● YOUR ASSIGNMENT: Take every line from the material that has the word "psense" in it.

# # # # # # #

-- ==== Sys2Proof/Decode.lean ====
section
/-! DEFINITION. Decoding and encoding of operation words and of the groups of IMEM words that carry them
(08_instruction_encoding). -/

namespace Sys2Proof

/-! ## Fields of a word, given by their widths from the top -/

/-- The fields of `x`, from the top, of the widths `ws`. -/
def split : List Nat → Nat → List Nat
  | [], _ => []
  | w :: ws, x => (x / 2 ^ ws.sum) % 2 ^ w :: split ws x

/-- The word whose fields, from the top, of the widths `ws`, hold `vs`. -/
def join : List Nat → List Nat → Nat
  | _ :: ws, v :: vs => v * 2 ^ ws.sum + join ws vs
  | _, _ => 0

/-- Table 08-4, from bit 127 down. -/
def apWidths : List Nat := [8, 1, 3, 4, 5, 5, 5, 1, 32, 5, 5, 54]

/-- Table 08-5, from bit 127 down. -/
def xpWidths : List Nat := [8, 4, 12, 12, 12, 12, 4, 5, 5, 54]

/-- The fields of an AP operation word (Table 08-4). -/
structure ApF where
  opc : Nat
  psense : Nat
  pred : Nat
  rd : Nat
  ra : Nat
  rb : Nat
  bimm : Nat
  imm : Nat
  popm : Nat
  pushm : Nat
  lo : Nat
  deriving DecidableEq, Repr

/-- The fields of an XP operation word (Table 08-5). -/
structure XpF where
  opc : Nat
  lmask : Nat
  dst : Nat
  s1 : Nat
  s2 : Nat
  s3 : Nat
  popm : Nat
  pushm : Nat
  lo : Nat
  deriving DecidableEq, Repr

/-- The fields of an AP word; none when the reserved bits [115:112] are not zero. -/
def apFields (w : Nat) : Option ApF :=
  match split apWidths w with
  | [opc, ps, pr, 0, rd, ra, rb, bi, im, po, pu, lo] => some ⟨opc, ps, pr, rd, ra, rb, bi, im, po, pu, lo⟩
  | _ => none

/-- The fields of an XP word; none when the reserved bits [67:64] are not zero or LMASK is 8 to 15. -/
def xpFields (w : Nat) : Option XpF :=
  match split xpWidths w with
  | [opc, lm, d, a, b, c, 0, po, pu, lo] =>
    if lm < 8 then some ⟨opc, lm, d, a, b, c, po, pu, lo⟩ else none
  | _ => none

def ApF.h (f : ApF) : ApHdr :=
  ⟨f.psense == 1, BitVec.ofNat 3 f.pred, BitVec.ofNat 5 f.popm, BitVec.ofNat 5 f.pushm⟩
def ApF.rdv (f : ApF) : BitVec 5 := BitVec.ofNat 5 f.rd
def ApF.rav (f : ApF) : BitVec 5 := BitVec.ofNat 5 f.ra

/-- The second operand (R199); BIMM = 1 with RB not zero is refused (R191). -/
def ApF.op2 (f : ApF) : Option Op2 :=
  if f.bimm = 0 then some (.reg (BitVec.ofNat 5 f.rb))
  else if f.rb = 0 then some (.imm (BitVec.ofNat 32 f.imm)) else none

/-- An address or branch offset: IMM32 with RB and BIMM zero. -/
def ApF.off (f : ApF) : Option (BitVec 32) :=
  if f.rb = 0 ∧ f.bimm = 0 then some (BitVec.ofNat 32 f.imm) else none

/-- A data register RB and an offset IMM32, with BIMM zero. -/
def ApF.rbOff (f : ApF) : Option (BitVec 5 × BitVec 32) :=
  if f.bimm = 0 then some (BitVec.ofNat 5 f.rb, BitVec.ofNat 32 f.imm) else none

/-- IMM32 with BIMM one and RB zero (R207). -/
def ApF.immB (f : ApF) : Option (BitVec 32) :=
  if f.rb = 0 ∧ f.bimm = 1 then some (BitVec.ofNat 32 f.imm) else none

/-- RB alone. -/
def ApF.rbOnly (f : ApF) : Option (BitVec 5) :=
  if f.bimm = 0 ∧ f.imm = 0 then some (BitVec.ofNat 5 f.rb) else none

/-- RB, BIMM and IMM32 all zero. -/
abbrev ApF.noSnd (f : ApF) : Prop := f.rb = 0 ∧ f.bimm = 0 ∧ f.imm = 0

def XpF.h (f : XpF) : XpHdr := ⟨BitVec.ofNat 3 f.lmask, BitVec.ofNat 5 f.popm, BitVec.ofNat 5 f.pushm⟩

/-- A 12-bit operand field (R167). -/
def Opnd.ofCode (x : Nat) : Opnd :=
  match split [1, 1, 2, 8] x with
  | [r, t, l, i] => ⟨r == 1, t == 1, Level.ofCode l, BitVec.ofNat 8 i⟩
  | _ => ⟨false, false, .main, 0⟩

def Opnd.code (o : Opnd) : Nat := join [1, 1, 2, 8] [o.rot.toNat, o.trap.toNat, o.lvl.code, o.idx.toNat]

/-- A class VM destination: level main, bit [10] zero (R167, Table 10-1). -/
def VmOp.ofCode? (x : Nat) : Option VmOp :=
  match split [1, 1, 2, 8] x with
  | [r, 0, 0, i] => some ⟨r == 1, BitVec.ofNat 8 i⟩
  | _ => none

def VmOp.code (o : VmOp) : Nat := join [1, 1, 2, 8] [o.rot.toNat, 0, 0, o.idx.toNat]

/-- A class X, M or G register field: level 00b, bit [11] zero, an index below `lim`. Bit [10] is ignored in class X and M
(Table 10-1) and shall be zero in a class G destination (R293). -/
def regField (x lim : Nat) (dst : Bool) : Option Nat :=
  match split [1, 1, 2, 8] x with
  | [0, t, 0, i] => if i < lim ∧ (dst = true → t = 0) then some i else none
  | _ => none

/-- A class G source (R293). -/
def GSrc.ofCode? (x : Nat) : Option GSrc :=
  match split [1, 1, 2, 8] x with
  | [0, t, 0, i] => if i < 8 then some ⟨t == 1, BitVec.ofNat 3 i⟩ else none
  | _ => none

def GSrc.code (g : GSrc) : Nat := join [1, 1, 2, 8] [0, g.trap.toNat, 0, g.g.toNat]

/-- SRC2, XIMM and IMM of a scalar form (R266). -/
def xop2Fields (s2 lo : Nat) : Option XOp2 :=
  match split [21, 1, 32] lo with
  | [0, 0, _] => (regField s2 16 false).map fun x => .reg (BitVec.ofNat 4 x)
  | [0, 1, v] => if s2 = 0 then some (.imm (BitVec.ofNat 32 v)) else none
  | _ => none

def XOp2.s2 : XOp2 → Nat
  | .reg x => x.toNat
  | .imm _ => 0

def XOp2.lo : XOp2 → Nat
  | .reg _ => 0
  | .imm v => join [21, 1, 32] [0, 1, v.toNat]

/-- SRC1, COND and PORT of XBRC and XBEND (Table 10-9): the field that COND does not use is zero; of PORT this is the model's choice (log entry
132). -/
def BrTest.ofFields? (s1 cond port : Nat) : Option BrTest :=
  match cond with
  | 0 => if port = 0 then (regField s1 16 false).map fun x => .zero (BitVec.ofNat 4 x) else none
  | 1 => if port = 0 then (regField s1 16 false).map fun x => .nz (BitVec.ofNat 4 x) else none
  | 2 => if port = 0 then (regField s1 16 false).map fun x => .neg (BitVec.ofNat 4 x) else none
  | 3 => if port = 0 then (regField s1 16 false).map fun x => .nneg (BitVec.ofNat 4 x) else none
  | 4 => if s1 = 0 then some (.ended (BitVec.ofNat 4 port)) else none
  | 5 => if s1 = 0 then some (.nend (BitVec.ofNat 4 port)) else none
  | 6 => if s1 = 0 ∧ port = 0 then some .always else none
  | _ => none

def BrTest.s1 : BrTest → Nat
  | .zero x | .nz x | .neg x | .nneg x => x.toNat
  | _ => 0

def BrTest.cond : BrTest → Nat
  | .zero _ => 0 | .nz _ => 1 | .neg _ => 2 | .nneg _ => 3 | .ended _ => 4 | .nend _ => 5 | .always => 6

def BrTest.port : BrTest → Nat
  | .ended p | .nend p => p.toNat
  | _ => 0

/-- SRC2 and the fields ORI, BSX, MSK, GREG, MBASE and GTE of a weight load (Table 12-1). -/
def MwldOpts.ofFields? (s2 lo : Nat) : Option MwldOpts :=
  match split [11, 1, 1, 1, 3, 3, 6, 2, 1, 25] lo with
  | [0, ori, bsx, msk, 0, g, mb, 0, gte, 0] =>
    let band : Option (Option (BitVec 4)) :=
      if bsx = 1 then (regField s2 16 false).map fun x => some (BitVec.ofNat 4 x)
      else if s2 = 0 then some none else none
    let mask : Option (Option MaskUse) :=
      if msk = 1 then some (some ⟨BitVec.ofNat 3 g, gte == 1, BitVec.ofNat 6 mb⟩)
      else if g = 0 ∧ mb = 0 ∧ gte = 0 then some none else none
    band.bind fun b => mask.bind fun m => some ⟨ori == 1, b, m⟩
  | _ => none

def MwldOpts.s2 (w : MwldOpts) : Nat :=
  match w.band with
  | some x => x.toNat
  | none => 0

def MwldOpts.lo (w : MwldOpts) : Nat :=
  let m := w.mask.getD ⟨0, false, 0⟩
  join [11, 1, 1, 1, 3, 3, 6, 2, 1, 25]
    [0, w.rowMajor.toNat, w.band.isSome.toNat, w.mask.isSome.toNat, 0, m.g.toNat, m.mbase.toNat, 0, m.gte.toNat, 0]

# # # # # # #

● RESPONSE AREA:
  psense : Nat
  ⟨f.psense == 1, BitVec.ofNat 3 f.pred, BitVec.ofNat 5 f.popm, BitVec.ofNat 5 f.pushm⟩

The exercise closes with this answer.